Thanks for you help!

2. Mar 30, 2013

### Harry Wilson

How, after the Wick rotation, did you get from line 2 to line 3?
Should there be an extra -1 factor ?

3. Mar 30, 2013

### kevinferreira

In addition to what Harry said, you should be careful with your up/down indices, depending on which convention you use you should pay attention to minus signs.

4. Mar 31, 2013

### rgoerke

I'm getting from line 2 to 3 by taking the complex conjugate:
$$\left(-iD_0\phi\right)^* =(-i)^*\left(D_0\phi\right)^*=(i)\left(D_0\phi\right)^*$$

As for indicies, I have tried to be as careful as possible; if you see a mistake please point it out.

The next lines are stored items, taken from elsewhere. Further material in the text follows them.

-- ==== Sys2Proof/Machine/MatrixUnit.lean ====
section
/-! DEFINITION. The matrix unit of a core (11_matrix.md R226 to R247): a step's arithmetic, the latch, mirror mode,
drains and loads, stamps, and the performance of one command on the cores of its mask. -/

namespace Sys2Proof.Machine

/-- Conversion type of an A or B type code (R229). -/
def mType (t : Nat) : Nat := match t with | 0 => 2 | 1 => 1 | 2 => 3 | 3 => 4 | _ => 5
/-- Conversion type of an OT or IT code (R234). -/
def oType (t : Nat) : Nat := match t with | 0 => 0 | 1 => 2 | 2 => 1 | 3 => 3 | 4 => 4 | _ => 5
/-- Element bytes of an OT or IT code. -/
def oBytes (t : Nat) : Nat := match t with | 0 => 4 | 1 | 2 => 2 | _ => 1
/-- K and the group size G of a type's family (R229, R230). -/
def mFamily (t : Nat) : Nat × Nat := if t ≤ 1 then (32, 8) else if t ≤ 3 then (64, 16) else (64, 32)

/-- Element k of a 64-byte row or column. -/
def mElem (t : Nat) (row : List Byte) (k : Nat) : Nat :=
  if t ≤ 1 then leNat ((row.drop (2 * k)).take 2) else leNat ((row.drop k).take 1)

/-- The exact product of two elements (R105, R230). -/
def mProduct (at' bt x y : Nat) : FVal := if at' == 4 then lgMul x y else (fdec (mType at') x).mul (fdec (mType bt) y)

/-- A value times an E8M0 scale (R106). -/
def FVal.scaleE8 (v : FVal) (e : Nat) : FVal :=
  if e == 255 then .nan
  else match v with
    | .fin n m x => .fin n m (x + e - 127)
    | v => v

/-- One group added into an accumulator element (R230): one rounding, an exact zero is +0. -/
def mGroup (acc : Nat) (products : List FVal) (sa sb : Nat) : Nat :=
  let s := ((fsum products false).scaleE8 sa).scaleE8 sb
  fenc 0 0 (fsum [fdec 0 acc, s] false)

/-- One element over a step: its groups in increasing K (R230). `ra` and `cb` are the row of A and the column of B,
`sa` and `sb` their two scales. -/
def mElement (at' bt acc : Nat) (ra cb : List Byte) (sa sb : List Nat) : Nat :=
  let (k, g) := mFamily at'
  let ps := (List.range k).map fun i => mProduct at' bt (mElem at' ra i) (mElem bt cb i)
  (List.range (k / g)).foldl (fun acc j => mGroup acc ((ps.drop (j * g)).take g) (nth sa (j * g / 32) 127) (nth sb (j * g / 32) 127)) acc

/-- The 1,024 elements of an accumulator after a step. -/
def mStep (at' bt : Nat) (acc : List Nat) (a sca b scb : List Byte) : List Nat :=
  (List.range 32).flatMap fun i =>
    let ra := (a.drop (64 * i)).take 64
    let sa := ((sca.drop (2 * i)).take 2).map BitVec.toNat
    (List.range 32).map fun j =>
      mElement at' bt (nth acc (32 * i + j) 0) ra ((b.drop (64 * j)).take 64) sa (((scb.drop (2 * j)).take 2).map BitVec.toNat)

/-- Where accumulator c of a core lies. -/
def accPa (l : Loc) (c : Nat) : Nat := mapBase l.die l.cluster l.core + 0x480000 + 4096 * c
/-- Where tile register y lies. -/
def tilePa (l : Loc) (y : Nat) : Nat := mapBase l.die l.cluster l.core + 0x400000 + 2048 * y
/-- Where the scale bytes of tile register y lie. -/
def scalePa (l : Loc) (y : Nat) : Nat := mapBase l.die l.cluster l.core + 0x408000 + 64 * y

/-- The words of an accumulator. -/
def State.accWords (s : State) (l : Loc) (c : Nat) : List Nat := (List.range 1024).map fun w => s.readN (accPa l c + 4 * w) 4
/-- The words of an accumulator's shadow. -/
def Core.shadowWords (k : Core) (c : Nat) : List Nat :=
  (List.range 1024).map fun w => (Table.get k.shadow (1024 * c + w) (0 : W32)).toNat
/-- Replace a shadow. -/
def Core.setShadow (k : Core) (c : Nat) (ws : List Nat) : Core :=
  { k with shadow := ((List.range 1024).zip ws).foldl (fun t p => Table.set t (1024 * c + p.1) (BitVec.ofNat 32 p.2) 0) k.shadow }
/-- Replace an accumulator. -/
def State.setAcc (s : State) (l : Loc) (c : Nat) (ws : List Nat) : State :=
  s.wr (accPa l c) (ws.flatMap fun w => leBytes 4 w)

/-- Why a command fails on a core: cause, DETAIL, address. -/
abbrev MFail := Nat × Nat × Nat

/-- What became of a command on one core: ended, failed, waiting for a page, or with more to do. -/
inductive MOut where
  | done
  | fail (f : MFail)
  | absent (va : Nat)
  | more (w : MWork)
deriving DecidableEq, Repr

/-- The fields of an MMA's words (Tables 11.1 and 11.5): offsets and steps of B and of its scales, tile step. -/
structure MWords where
  bsv : Bool
  boff : Nat
  soff : Nat
  bs : Nat
  ss : Nat
  ys : Nat

/-- Read the words. -/
def mWords (bw sw : W64) : MWords :=
  { bsv := bw.getLsbD 63, boff := bits bw 18 0, soff := bits bw 50 32, bs := bits sw 18 0, ss := bits sw 50 32, ys := bits sw 55 52 }

/-- The first check of R235 and R236 that fails, against a region of `size` bytes. -/
def mCheck (bw sw : W64) (steps size : Nat) : Option MFail :=
  let w := mWords bw sw
  let is := List.range steps
  if bits bw 62 51 != 0 || bits bw 31 19 != 0 || bits sw 63 56 != 0 || sw.getLsbD 51 || bits sw 31 19 != 0 then some (2, 1, 0)
  else if w.boff % 64 != 0 || w.bs % 64 != 0 || (w.bsv && (w.soff % 64 != 0 || w.ss % 64 != 0)) then some (4, 2, 0)
  else if is.any (fun i => size < w.boff + i * w.bs + 2048 || (w.bsv && size < w.soff + i * w.ss + 64)) then some (5, 3, 0)
  else none

/-- The operands of a step: tile register, offsets of B and of its scales. -/
structure MStep where
  y : Nat
  boff : Nat
  soff : Nat

/-- Step i of a command (R236). -/
def MWords.at' (w : MWords) (y i : Nat) : MStep := { y := (y + i * w.ys) % 16, boff := w.boff + i * w.bs, soff := w.soff + i * w.ss }

/-- The first uncorrectable word that a step reads. -/
def State.stepError (s : State) (l : Loc) (region c : Nat) (bsv : Bool) (x : MStep) : Option Nat :=
  let bad := fun (pa n : Nat) => if s.badRead pa n then some pa else none
  (if (s.core l).latch.isSome then none else (bad (tilePa l x.y) 2048).orElse fun _ => bad (scalePa l x.y) 64).orElse fun _ =>
    (bad (region + x.boff) 2048).orElse fun _ => (if bsv then bad (region + x.soff) 64 else none).orElse fun _ => bad (accPa l c) 4096

/-- The latch of a step (R231, R235, R146): the A it uses, and what its update will write to the accumulator and its shadow. -/
def State.stepLatch (s : State) (l : Loc) (region c at' bt : Nat) (bsv : Bool) (x : MStep) : Latch × List Nat × List Nat :=
  let k := s.core l
  let a := k.latch.getD { a := s.readBytes (tilePa l x.y) 2048, scales := s.readBytes (scalePa l x.y) 64 }
  let b := s.readBytes (region + x.boff) 2048
  let scb := if bsv then s.readBytes (region + x.soff) 64 else List.replicate 64 (127 : Byte)
  (a, mStep at' bt (s.accWords l c) a.a a.scales b scb, mStep at' bt (k.shadowWords c) a.a a.scales b scb)

/-- Replace an accumulator's words, its shadow and its mirrored bit. -/
def State.putAcc (s : State) (l : Loc) (c : Nat) (ws sh : List Nat) (mirrored : Bool) : State :=
  let s1 := s.setAcc l c ws
  let k := (s1.core l).setShadow c sh
  s1.setCore l { k with mirrored := setNth k.mirrored c mirrored }

/-- The update of a step (R232). -/
def State.stepUpdate (s : State) (l : Loc) (c : Nat) (dup : Bool) (ws sh : List Nat) : State :=
  let k := s.core l
  s.putAcc l c ws (if dup then sh else k.shadowWords c) (dup && nth k.mirrored c true)

/-- The stamp episode after the steps of a command (R247), whose first step collected its operands and started at `began`. -/
def Episode.stepped (e : Episode) (ready began now n : Nat) : Episode :=
  if e.steps == 0 then { copyIn := ready, opWait := began, cstart := began, cend := now, steps := n }
  else { e with cend := now, steps := (e.steps + n) % 2 ^ 32 }

/-- An act of an MMA or MMAS on a core (R235, R236, R244 to R246): the checks of every step and the first latch, a later
latch, or an update, after the last of which the command has ended there. A command that fails has left the core as it was. -/
def State.mmaOn (s : State) (o : Op) (l : Loc) (b : Block) (keep dup : Bool) (at' bt steps c y : Nat) (bw sw : W64) (w : MWork) :
    State × MOut :=
  let region := mapBase l.die l.cluster l.core + b.base
  let x := mWords bw sw
  match w.after with
  | some (ws, sh) =>
    let s1 := s.stepUpdate l c dup ws sh
    if w.step + 1 < steps then (s1, .more { w with step := w.step + 1, after := none })
    else
      let k := s1.core l
      (s1.setCore l { k with
        latch := if keep then w.used else none
        episodes := setNth k.episodes c ((nth k.episodes c Episode.reset).stepped o.time w.since s.ns steps) }, .done)
  | none =>
    let first := w.step == 0
    let errs := if first then (List.range steps).findSome? fun i => s.stepError l region c x.bsv (x.at' y i)
      else s.stepError l region c x.bsv (x.at' y w.step)
    match (if first then mCheck bw sw steps b.size else none), errs with
    | some f, _ => (s, .fail f)
    | none, some pa =>
      let s1 := if first then s else s.putAcc l c w.undo.1 w.undo.2.1 w.undo.2.2
      (s1.uncHit pa o.pc 0, .fail (0x0B, 6, pa))
    | none, none =>
      let (a, r) := s.stepLatch l region c at' bt x.bsv (x.at' y w.step)
      let k := s.core l
      (s, .more { w with after := some r, used := some a
                         undo := if first then (s.accWords l c, k.shadowWords c, nth k.mirrored c true) else w.undo
                         since := if first then s.ns else w.since })

/-- ACZERO on a core (R237). -/
def State.aczeroOn (s : State) (l : Loc) (c : Nat) : State × MOut :=
  let z := List.replicate 1024 0
  let s1 := s.putAcc l c z z true
  let k := s1.core l
  (s1.setCore l { k with episodes := setNth k.episodes c Episode.reset }, .done)

/-- The issuer of a drain's or load's accesses on core n: in .LOC, the block of that core (R238). -/
def Op.mWho (o : Op) (b : Block) (space : Nat) : Who :=
  if space == 1 then { o.who with kind := .lane, block := b.id } else o.who

/-- Address, element size and row bytes of a tile (R238). -/
def tileParts (rowBytes : Nat) (base pitch cstr : W64) (n : Nat) : List W64 :=
  let p := if pitch == 0 then BitVec.ofNat 64 rowBytes else pitch
  (List.range 32).flatMap fun i => (List.range (rowBytes / 32)).map fun q =>
    base + BitVec.ofNat 64 n * cstr + BitVec.ofNat 64 i * p + BitVec.ofNat 64 (32 * q)

/-- Check and translate 32-byte parts (R238): physical addresses, the first failure, or the first absent page. -/
def State.tileCheck (s : State) (w : Who) (space : Nat) (t : AccessType) (atomic : Bool) (ps : List W64) (absent : Option Nat) :
    State × Except MOut (List Nat) :=
  match ps with
  | [] => match absent with | some va => (s, .error (.absent va)) | none => (s, .ok [])
  | a :: r =>
    match s.tryAccess w space 32 a t atomic with
    | (s1, .fail c) => (s1, .error (.fail (c, accDetail c, a.toNat)))
    | (s1, .absent) => s1.tileCheck w space t atomic r (some (absent.getD a.toNat))
    | (s1, .ok pa) =>
      match s1.tileCheck w space t atomic r absent with
      | (s2, .ok pas) => (s2, .ok (pa :: pas))
      | (s2, e) => (s2, e)

/-- R241. -/
def tileAligned (rowBytes : Nat) (base pitch cstr : W64) : Bool :=
  base.toNat % 32 == 0 && pitch.toNat % 32 == 0 && cstr.toNat % 32 == 0 && (pitch == 0 || rowBytes ≤ pitch.toNat)

/-- Write one part of a drained tile: the elements of `ws`, added to what stands there with .ADD (R238, R239). -/
def State.drainPart (s : State) (add : Bool) (rm ot pa : Nat) (ws : List Nat) : State :=
  let e := oBytes ot
  let ct := oType ot
  let xs := ((List.range ws.length).zip ws).map fun p =>
    if add then fenc ct rm (FVal.add rm (fdec ct (s.readN (pa + e * p.1) e)) (fdec 0 p.2)) else fcvt rm ct 0 p.2
  s.wr pa (xs.flatMap fun x => leBytes e x)

/-- The 64 bytes of a tile stamp record (Table 11.8). -/
def stampBytes (seq c : Nat) (l : Loc) (dup : Bool) (e : Episode) (dend : Nat) : List Byte :=
  leBytes 4 seq ++ leBytes 4 (bitOf dup + 2 * l.die + 4 * l.cluster + 2 ^ 6 * l.core + 2 ^ 11 * c)
    ++ leBytes 8 e.copyIn ++ leBytes 8 e.opWait ++ leBytes 8 e.cstart ++ leBytes 8 e.cend ++ leBytes 8 dend
    ++ leBytes 4 e.steps ++ List.replicate 12 0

This seems like a stupidly simple thing to get caught-up on, but I just can't figure out how this rotation to Euclidean space works.

5. Mar 31, 2013

### kevinferreira

Well, you have $$D_{0}$$ and $$D^0$$, should they transform the same way (with the same sign)?

6. Mar 31, 2013

### rgoerke

Yes, I believe so. In any case I don't really need to know explicitly how D^0 transforms since I can write everything in terms of D_0,
$$D_{\mu}D^{\mu} = g^{\mu\nu}D_{\mu}D_{\nu} = D_0D_0 - D_1D_1$$